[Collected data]
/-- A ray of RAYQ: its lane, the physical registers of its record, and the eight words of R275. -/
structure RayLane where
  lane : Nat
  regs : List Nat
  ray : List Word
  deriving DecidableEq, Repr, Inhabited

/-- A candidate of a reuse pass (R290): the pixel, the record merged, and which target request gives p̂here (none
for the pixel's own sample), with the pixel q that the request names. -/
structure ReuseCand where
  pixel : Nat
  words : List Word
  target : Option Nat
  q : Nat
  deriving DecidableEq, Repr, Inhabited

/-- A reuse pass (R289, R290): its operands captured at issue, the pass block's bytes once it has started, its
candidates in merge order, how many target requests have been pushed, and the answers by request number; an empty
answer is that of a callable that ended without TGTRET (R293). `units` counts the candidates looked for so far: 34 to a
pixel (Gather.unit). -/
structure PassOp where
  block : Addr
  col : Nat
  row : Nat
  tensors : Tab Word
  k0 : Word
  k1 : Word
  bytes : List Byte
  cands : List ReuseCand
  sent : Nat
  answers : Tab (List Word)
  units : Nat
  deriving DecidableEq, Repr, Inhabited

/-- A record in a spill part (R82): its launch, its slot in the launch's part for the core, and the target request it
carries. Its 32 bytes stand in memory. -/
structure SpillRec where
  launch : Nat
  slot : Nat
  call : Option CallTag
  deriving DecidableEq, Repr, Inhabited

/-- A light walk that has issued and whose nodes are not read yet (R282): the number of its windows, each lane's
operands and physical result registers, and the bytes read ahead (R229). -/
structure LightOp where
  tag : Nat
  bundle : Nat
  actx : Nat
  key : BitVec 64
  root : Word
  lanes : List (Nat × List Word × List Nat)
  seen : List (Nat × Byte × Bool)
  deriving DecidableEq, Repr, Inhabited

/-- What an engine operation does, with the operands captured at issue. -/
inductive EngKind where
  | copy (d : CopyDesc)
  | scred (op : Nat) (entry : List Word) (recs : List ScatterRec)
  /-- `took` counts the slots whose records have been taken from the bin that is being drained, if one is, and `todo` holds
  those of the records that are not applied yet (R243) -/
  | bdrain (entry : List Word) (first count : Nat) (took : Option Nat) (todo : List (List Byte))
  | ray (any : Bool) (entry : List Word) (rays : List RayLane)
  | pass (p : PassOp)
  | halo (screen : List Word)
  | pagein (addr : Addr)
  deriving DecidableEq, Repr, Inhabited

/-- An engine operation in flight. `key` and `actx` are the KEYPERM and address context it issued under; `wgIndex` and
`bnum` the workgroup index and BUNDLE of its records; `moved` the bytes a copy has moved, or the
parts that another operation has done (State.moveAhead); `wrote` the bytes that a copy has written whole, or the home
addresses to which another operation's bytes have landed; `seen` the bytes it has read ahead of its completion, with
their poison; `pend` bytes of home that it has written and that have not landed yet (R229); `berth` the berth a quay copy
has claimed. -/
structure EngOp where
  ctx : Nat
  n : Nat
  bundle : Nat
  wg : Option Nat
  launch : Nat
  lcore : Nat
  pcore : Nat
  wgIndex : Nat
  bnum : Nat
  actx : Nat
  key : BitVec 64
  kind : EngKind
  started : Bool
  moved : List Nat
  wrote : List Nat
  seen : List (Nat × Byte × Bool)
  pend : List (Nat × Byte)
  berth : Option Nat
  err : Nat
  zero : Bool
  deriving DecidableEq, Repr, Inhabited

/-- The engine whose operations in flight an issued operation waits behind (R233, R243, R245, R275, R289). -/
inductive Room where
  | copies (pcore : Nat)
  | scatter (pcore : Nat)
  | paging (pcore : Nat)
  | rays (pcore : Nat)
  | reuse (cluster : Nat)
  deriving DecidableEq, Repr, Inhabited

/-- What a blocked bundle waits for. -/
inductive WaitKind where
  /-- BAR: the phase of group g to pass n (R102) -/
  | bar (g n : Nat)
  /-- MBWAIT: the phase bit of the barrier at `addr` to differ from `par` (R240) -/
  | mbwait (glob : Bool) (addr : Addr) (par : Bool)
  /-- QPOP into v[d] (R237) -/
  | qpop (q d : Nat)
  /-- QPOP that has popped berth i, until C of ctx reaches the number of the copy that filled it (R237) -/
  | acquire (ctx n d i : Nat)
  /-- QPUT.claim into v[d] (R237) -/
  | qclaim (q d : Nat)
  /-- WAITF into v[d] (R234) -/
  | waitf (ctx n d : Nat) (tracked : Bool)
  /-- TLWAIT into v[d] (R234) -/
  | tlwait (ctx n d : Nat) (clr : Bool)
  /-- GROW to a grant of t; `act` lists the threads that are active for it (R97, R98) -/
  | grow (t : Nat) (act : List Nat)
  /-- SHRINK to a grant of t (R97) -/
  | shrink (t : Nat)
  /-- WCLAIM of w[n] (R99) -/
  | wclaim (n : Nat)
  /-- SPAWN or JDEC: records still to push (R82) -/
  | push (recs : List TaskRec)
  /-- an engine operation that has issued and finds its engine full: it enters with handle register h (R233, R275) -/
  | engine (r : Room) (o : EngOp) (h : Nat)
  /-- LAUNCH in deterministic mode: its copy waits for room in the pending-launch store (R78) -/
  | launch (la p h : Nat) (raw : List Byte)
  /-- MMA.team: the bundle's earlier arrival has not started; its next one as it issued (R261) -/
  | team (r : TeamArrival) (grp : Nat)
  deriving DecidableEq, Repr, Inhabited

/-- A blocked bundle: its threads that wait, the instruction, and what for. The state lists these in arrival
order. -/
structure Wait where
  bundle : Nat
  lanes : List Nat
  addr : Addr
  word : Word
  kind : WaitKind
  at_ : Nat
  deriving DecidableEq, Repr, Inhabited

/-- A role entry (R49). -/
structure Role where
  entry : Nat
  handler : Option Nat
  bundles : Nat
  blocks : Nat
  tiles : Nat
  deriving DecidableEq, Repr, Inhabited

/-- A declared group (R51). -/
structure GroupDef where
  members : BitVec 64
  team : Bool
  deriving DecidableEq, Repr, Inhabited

--

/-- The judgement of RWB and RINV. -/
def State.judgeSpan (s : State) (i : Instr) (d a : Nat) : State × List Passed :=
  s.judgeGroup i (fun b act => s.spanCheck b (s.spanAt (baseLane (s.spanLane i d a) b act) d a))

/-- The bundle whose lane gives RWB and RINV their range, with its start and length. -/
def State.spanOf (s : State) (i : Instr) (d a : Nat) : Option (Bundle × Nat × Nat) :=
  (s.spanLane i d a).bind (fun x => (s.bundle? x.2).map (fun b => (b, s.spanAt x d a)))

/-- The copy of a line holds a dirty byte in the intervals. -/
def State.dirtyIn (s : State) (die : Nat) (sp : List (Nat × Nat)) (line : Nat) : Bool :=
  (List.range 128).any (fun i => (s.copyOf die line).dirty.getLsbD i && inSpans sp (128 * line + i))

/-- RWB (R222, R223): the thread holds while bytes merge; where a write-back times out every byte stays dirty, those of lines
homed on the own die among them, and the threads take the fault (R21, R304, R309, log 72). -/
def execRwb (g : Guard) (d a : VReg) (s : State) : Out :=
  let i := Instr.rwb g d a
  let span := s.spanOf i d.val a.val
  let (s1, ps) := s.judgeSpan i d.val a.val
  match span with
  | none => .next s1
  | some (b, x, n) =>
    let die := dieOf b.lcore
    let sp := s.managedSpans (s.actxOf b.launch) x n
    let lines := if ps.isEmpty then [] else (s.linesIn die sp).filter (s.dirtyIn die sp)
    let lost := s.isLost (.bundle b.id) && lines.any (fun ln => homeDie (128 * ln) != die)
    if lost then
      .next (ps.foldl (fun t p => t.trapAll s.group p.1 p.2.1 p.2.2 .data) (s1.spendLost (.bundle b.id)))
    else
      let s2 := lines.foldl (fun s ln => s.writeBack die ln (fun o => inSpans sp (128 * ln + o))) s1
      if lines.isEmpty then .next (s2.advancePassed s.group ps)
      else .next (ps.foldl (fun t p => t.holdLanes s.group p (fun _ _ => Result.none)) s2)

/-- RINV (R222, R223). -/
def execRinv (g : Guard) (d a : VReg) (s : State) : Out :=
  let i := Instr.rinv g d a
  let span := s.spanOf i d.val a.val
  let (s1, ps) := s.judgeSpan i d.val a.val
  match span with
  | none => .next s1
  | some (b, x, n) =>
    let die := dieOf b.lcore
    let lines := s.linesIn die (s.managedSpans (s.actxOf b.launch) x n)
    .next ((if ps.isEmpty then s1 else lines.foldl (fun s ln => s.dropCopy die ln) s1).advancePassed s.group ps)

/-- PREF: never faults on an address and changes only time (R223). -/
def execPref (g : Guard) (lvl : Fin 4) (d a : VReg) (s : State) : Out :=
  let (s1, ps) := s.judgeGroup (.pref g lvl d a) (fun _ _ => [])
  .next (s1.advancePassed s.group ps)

- _Description of the task_: A single figure, the number of lines above with the word "engine", is the whole answer.

- _Solved problem_: 5